··· Input records
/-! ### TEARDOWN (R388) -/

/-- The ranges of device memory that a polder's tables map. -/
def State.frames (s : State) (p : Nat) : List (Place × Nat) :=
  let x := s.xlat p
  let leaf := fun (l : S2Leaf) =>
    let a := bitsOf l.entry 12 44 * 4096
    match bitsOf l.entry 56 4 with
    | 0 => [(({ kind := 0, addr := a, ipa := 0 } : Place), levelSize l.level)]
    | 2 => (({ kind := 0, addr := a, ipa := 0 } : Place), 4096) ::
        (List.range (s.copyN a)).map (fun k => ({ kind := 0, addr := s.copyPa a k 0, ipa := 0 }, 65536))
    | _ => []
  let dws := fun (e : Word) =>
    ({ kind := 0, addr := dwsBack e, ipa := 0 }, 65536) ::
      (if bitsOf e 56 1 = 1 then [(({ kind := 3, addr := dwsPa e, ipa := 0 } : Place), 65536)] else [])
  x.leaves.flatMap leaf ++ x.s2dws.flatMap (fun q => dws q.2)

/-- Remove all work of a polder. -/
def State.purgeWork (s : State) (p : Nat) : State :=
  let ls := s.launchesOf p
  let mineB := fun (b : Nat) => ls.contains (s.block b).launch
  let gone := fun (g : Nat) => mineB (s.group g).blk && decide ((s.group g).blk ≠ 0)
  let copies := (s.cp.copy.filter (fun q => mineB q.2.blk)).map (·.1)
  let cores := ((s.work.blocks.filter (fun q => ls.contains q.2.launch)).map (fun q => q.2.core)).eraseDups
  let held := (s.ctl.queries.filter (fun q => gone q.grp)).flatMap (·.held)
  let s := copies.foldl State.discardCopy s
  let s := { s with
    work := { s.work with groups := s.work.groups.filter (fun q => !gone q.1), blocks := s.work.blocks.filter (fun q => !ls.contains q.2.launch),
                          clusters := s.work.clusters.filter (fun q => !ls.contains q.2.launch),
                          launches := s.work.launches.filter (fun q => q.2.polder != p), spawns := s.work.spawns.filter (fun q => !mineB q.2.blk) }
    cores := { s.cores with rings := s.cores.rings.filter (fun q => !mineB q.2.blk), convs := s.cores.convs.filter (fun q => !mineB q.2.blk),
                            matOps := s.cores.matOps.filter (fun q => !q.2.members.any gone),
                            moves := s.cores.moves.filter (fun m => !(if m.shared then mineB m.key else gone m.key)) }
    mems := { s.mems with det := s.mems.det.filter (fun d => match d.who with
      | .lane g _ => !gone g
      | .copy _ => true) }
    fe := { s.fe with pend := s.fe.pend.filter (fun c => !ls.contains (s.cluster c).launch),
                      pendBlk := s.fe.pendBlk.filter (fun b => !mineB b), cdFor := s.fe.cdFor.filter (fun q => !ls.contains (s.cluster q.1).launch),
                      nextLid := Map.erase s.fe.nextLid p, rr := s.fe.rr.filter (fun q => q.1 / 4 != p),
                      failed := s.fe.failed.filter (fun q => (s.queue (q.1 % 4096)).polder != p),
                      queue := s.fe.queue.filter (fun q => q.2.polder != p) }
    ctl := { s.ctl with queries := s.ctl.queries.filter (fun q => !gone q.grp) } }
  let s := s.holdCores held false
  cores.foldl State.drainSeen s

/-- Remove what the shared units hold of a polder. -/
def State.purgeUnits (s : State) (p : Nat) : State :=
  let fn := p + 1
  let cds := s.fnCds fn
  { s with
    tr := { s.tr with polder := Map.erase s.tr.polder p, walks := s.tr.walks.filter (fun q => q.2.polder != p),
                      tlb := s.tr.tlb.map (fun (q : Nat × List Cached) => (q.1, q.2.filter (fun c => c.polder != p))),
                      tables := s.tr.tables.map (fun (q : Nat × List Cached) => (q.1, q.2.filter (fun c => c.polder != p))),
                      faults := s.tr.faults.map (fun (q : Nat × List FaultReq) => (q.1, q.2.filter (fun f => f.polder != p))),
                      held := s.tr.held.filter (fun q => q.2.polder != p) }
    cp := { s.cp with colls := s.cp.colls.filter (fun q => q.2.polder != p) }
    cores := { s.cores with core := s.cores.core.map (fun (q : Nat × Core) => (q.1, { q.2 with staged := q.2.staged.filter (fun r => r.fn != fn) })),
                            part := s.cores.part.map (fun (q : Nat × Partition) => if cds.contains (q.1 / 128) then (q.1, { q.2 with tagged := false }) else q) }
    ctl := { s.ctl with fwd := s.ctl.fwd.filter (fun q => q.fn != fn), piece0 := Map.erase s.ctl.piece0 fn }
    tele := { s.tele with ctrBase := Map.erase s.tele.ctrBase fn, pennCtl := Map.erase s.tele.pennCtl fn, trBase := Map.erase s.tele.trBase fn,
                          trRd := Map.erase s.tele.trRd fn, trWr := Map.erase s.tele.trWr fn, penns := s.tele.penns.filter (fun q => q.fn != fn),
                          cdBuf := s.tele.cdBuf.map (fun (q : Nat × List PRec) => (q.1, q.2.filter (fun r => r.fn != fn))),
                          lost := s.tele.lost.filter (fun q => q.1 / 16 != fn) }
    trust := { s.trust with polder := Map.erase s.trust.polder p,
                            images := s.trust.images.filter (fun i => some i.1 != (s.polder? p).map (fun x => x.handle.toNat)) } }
······
Exercise aim -> For each line above that includes "Place", copy the line.

Task answer ->
def State.frames (s : State) (p : Nat) : List (Place × Nat) :=
    | 0 => [(({ kind := 0, addr := a, ipa := 0 } : Place), levelSize l.level)]
    | 2 => (({ kind := 0, addr := a, ipa := 0 } : Place), 4096) ::
      (if bitsOf e 56 1 = 1 then [(({ kind := 3, addr := dwsPa e, ipa := 0 } : Place), 65536)] else [])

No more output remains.